Extracted records:

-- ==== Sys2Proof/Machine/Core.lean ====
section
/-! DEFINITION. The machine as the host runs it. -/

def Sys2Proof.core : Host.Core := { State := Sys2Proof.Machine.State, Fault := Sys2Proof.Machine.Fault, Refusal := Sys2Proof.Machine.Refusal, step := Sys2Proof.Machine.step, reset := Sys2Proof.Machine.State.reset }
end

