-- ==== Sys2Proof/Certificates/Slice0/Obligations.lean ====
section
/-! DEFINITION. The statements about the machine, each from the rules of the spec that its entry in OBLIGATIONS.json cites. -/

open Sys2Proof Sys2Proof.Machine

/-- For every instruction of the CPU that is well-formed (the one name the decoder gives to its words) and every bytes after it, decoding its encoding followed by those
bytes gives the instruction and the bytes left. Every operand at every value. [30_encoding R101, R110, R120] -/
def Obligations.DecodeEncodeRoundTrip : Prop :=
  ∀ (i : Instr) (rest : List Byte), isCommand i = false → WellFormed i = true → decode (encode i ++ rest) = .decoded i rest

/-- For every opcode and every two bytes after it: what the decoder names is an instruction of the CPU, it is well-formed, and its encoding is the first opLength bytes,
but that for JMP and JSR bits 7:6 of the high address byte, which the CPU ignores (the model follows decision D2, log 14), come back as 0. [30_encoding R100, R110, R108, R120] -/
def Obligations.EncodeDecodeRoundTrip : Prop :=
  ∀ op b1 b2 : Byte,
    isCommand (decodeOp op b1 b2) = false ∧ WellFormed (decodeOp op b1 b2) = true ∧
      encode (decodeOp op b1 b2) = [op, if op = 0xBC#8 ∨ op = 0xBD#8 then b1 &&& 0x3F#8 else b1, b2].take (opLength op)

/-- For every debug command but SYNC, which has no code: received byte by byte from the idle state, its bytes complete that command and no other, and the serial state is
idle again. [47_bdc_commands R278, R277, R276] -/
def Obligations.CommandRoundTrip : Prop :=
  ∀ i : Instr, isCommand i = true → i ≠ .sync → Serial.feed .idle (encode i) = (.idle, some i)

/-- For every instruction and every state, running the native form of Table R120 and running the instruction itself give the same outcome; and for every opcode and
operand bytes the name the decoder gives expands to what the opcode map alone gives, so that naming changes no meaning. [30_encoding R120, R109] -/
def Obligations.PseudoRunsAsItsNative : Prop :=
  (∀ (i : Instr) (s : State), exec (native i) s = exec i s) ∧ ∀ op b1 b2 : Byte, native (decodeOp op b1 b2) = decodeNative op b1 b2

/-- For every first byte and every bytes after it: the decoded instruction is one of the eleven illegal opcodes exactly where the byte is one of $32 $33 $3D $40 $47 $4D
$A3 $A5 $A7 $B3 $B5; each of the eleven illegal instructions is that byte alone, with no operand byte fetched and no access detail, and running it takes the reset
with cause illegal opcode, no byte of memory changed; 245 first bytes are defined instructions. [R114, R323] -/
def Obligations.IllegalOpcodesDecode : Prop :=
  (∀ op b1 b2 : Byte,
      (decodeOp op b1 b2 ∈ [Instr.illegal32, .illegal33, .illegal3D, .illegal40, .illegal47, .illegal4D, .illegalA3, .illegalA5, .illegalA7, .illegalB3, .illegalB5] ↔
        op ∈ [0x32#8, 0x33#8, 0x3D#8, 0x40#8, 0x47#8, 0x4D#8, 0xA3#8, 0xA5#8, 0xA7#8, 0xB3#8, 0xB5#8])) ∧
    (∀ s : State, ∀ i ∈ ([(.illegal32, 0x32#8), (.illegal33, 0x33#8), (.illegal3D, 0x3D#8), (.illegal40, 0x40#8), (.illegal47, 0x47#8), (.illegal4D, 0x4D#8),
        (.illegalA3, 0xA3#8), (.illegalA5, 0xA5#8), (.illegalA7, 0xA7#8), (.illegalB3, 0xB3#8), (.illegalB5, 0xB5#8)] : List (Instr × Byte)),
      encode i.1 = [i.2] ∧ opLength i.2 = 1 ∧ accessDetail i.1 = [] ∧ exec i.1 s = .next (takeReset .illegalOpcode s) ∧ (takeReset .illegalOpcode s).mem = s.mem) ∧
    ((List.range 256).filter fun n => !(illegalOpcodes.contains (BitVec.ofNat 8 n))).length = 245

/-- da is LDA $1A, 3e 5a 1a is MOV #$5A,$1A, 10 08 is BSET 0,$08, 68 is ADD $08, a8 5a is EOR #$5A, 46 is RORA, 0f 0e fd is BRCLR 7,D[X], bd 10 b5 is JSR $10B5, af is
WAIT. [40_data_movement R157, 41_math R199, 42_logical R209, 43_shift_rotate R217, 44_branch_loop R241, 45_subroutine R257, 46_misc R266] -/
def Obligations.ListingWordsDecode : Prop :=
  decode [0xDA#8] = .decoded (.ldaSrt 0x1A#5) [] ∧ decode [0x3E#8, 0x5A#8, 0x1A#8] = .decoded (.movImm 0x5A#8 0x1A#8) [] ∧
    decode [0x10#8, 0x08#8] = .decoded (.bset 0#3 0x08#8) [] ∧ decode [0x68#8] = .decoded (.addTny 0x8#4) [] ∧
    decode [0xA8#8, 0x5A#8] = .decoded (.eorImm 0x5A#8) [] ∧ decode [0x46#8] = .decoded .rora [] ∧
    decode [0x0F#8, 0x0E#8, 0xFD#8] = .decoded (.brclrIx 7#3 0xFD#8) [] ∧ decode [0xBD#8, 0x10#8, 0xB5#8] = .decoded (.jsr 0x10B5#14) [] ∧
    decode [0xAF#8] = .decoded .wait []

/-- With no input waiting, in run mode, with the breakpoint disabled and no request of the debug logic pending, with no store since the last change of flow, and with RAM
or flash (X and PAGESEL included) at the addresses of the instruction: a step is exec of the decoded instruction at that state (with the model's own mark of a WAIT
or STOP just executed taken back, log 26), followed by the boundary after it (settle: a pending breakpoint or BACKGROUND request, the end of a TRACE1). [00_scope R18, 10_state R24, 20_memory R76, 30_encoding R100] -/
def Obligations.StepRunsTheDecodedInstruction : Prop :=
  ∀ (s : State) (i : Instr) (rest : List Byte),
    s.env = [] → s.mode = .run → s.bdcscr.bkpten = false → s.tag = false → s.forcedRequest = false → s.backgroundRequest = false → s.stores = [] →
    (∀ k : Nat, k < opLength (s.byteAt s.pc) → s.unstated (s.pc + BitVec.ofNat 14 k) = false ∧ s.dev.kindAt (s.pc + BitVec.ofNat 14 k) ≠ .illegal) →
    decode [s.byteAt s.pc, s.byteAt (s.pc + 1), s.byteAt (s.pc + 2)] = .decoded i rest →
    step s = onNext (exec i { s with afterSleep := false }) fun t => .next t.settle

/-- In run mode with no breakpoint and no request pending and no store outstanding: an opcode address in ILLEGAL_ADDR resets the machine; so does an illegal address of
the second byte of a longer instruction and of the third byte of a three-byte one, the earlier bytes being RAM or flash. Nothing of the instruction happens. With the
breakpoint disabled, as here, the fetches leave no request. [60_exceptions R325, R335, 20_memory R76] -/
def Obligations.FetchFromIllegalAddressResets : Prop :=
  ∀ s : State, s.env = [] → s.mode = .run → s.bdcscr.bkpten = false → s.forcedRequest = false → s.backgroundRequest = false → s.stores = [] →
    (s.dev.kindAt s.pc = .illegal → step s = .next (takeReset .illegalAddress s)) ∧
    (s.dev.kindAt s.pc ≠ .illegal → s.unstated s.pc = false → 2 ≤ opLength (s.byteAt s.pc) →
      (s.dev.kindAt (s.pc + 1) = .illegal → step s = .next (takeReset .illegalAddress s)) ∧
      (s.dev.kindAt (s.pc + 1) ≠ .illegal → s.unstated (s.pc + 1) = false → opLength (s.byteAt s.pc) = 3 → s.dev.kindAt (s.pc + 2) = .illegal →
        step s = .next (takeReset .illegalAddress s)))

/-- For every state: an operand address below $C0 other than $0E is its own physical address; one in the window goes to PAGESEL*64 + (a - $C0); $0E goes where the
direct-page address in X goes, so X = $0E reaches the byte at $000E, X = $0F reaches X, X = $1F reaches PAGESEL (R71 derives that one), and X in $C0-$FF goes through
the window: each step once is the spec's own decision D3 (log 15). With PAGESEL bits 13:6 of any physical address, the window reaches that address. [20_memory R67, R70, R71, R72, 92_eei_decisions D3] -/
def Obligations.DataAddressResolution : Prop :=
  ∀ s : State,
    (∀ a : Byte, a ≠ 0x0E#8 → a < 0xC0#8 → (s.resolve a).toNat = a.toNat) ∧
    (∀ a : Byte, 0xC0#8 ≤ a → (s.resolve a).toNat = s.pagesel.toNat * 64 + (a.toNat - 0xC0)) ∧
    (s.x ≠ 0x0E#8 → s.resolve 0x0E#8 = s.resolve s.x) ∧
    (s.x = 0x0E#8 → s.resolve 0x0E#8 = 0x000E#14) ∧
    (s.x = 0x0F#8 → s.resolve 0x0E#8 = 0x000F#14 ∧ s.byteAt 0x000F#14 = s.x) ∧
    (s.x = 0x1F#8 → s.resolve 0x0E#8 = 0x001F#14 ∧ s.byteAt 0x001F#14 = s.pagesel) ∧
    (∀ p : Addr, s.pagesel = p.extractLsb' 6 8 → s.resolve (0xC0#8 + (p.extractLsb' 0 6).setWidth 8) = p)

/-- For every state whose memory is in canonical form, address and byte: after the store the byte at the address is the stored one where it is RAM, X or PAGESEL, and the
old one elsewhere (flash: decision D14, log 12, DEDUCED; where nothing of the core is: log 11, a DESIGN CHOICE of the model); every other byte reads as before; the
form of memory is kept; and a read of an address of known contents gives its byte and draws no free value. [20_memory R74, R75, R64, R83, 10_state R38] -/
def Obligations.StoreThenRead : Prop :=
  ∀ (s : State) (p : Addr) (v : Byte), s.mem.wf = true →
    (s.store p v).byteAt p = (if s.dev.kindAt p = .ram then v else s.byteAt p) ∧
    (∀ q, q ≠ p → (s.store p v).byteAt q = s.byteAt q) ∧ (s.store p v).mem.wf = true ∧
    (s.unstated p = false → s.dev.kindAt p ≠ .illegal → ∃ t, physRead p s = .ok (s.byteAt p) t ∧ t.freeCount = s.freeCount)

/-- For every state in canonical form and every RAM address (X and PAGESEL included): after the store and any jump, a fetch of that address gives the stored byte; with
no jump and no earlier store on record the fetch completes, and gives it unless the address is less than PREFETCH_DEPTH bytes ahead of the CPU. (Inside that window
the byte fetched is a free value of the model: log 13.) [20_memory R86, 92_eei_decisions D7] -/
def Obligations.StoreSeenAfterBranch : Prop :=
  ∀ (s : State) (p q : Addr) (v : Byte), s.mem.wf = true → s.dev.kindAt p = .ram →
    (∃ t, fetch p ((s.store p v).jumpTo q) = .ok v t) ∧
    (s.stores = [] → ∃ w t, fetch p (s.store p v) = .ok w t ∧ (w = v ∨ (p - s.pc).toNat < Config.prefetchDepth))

---

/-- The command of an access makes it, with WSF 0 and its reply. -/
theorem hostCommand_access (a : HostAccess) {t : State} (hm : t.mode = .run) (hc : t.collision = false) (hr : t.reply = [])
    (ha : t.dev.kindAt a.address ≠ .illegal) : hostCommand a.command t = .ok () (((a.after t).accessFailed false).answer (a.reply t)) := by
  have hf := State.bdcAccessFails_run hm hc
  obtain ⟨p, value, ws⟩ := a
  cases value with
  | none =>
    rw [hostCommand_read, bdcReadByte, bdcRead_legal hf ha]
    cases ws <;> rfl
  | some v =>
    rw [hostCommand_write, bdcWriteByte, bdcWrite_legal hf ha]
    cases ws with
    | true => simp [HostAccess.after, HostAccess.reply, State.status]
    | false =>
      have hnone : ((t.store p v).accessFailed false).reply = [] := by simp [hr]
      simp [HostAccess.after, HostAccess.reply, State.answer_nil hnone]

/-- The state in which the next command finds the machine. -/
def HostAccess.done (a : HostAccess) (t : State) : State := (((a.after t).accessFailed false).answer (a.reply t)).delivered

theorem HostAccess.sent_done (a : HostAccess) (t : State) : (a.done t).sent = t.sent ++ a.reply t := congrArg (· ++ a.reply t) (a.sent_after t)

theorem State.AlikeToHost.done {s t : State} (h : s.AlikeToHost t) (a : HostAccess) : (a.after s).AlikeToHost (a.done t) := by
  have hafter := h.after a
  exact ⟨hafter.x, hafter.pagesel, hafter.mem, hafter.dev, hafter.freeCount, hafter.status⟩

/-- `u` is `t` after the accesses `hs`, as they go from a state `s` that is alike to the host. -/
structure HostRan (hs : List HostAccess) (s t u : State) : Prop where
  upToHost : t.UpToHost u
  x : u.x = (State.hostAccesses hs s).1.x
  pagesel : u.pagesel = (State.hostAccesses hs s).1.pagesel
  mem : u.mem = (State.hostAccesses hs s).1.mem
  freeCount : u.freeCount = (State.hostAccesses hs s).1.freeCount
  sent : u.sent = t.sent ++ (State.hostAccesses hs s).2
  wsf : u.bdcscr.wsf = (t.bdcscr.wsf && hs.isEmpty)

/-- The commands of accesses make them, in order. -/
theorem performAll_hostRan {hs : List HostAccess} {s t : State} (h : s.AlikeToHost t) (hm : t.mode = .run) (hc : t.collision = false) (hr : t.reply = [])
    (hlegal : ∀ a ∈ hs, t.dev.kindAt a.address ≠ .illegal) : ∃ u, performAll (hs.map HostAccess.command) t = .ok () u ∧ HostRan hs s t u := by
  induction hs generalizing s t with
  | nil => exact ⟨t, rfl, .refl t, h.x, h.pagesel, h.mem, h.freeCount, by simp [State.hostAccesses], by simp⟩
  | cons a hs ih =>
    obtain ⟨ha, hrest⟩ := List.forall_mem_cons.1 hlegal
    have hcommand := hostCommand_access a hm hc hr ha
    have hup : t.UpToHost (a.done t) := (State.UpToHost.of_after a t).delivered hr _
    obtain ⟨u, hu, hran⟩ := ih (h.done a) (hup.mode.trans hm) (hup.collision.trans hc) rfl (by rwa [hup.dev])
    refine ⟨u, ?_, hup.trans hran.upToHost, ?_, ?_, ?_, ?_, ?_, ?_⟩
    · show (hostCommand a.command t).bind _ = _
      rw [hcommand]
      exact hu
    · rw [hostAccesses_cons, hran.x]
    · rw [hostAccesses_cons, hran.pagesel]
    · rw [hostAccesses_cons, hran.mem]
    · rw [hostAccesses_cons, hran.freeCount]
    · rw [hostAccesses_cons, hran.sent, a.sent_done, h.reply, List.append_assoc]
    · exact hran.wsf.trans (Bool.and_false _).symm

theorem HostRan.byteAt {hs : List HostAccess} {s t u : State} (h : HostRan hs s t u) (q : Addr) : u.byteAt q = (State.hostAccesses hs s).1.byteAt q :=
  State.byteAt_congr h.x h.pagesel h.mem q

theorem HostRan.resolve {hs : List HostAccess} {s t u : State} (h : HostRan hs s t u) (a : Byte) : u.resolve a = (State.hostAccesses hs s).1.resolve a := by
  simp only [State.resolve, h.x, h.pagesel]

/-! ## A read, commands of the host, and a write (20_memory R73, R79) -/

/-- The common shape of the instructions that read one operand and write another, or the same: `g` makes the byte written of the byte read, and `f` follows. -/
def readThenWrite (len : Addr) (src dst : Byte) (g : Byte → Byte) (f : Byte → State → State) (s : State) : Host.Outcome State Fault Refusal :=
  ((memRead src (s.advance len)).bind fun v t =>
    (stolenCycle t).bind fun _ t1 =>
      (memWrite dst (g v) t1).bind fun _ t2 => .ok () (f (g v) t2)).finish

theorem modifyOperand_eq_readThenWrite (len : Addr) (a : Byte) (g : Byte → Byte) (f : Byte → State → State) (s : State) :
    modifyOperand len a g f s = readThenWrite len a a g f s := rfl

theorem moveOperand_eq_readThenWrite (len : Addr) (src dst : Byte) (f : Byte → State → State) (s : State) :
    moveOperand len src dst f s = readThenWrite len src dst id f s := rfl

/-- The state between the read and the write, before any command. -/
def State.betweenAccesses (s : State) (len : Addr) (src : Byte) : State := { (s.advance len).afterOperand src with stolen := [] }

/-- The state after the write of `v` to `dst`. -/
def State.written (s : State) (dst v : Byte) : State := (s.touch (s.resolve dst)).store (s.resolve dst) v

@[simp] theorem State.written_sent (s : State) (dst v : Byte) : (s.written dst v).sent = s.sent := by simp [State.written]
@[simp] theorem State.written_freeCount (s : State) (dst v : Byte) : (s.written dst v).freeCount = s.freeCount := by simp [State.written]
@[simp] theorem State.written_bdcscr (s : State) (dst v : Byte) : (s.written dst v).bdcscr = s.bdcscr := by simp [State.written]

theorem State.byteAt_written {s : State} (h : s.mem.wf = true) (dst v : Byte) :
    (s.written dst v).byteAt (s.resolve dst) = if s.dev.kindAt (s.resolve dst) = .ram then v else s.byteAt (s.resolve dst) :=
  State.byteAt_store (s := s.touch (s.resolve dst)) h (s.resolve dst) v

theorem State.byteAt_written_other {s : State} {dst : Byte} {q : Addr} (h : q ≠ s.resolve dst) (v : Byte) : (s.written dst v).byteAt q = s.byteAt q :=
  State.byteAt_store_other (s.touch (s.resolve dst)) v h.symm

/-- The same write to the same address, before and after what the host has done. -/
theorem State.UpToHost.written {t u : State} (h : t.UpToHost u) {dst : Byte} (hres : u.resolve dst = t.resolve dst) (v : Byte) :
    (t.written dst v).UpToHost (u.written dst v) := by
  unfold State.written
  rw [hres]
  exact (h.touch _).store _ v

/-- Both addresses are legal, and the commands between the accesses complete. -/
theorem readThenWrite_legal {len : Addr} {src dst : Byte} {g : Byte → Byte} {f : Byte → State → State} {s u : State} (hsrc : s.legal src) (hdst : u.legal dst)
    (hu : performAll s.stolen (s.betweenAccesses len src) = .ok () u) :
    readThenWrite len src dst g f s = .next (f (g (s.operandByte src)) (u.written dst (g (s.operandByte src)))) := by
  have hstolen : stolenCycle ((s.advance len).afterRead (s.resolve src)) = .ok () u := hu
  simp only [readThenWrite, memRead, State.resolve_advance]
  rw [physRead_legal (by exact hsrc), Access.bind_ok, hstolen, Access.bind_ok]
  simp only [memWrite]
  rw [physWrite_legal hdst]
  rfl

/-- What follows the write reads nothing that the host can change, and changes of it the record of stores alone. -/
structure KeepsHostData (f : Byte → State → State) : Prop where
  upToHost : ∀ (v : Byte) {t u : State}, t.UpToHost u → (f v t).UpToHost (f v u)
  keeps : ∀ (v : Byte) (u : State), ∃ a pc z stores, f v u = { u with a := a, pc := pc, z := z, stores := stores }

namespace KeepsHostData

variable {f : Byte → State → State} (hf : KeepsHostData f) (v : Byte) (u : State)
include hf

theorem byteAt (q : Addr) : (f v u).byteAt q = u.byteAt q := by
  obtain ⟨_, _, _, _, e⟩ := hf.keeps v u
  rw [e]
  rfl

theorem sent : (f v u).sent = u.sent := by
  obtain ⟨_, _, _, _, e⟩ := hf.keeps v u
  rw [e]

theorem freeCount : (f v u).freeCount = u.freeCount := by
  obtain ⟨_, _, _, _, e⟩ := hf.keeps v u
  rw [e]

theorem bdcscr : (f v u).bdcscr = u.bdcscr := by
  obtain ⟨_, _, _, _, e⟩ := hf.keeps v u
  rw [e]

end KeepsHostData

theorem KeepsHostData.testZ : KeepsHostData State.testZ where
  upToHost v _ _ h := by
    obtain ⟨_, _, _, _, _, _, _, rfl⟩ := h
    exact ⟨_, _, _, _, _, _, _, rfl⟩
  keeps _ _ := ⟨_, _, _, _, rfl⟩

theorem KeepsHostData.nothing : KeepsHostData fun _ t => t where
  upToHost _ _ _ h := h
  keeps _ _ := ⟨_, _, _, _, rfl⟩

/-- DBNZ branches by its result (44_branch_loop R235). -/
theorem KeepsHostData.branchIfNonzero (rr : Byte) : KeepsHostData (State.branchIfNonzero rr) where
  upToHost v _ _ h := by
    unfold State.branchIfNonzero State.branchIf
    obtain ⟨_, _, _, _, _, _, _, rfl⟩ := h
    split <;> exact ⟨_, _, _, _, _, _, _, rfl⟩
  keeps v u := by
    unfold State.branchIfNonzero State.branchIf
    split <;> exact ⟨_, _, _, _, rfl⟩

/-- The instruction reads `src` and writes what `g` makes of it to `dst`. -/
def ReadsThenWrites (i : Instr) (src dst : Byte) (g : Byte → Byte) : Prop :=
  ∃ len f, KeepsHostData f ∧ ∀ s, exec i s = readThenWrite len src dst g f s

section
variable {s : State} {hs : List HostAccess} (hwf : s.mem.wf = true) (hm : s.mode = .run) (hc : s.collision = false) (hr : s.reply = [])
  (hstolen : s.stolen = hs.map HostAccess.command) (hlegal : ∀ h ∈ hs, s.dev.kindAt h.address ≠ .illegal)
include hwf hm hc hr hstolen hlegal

Problem description: Your answer should consist only of the lines above between the line holding "(memWrite dst (g" and the line holding "(s.written dst v).byteAt (s.resolve", inclusive, each transcribed exactly.

Answer to the problem:
      (memWrite dst (g v) t1).bind fun _ t2 => .ok () (f (g v) t2)).finish

theorem modifyOperand_eq_readThenWrite (len : Addr) (a : Byte) (g : Byte → Byte) (f : Byte → State → State) (s : State) :
    modifyOperand len a g f s = readThenWrite len a a g f s := rfl

theorem moveOperand_eq_readThenWrite (len : Addr) (src dst : Byte) (f : Byte → State → State) (s : State) :
    moveOperand len src dst f s = readThenWrite len src dst id f s := rfl

/-- The state between the read and the write, before any command. -/
def State.betweenAccesses (s : State) (len : Addr) (src : Byte) : State := { (s.advance len).afterOperand src with stolen := [] }

/-- The state after the write of `v` to `dst`. -/
def State.written (s : State) (dst v : Byte) : State := (s.touch (s.resolve dst)).store (s.resolve dst) v

@[simp] theorem State.written_sent (s : State) (dst v : Byte) : (s.written dst v).sent = s.sent := by simp [State.written]
@[simp] theorem State.written_freeCount (s : State) (dst v : Byte) : (s.written dst v).freeCount = s.freeCount := by simp [State.written]
@[simp] theorem State.written_bdcscr (s : State) (dst v : Byte) : (s.written dst v).bdcscr = s.bdcscr := by simp [State.written]

theorem State.byteAt_written {s : State} (h : s.mem.wf = true) (dst v : Byte) :
    (s.written dst v).byteAt (s.resolve dst) = if s.dev.kindAt (s.resolve dst) = .ram then v else s.byteAt (s.resolve dst) :=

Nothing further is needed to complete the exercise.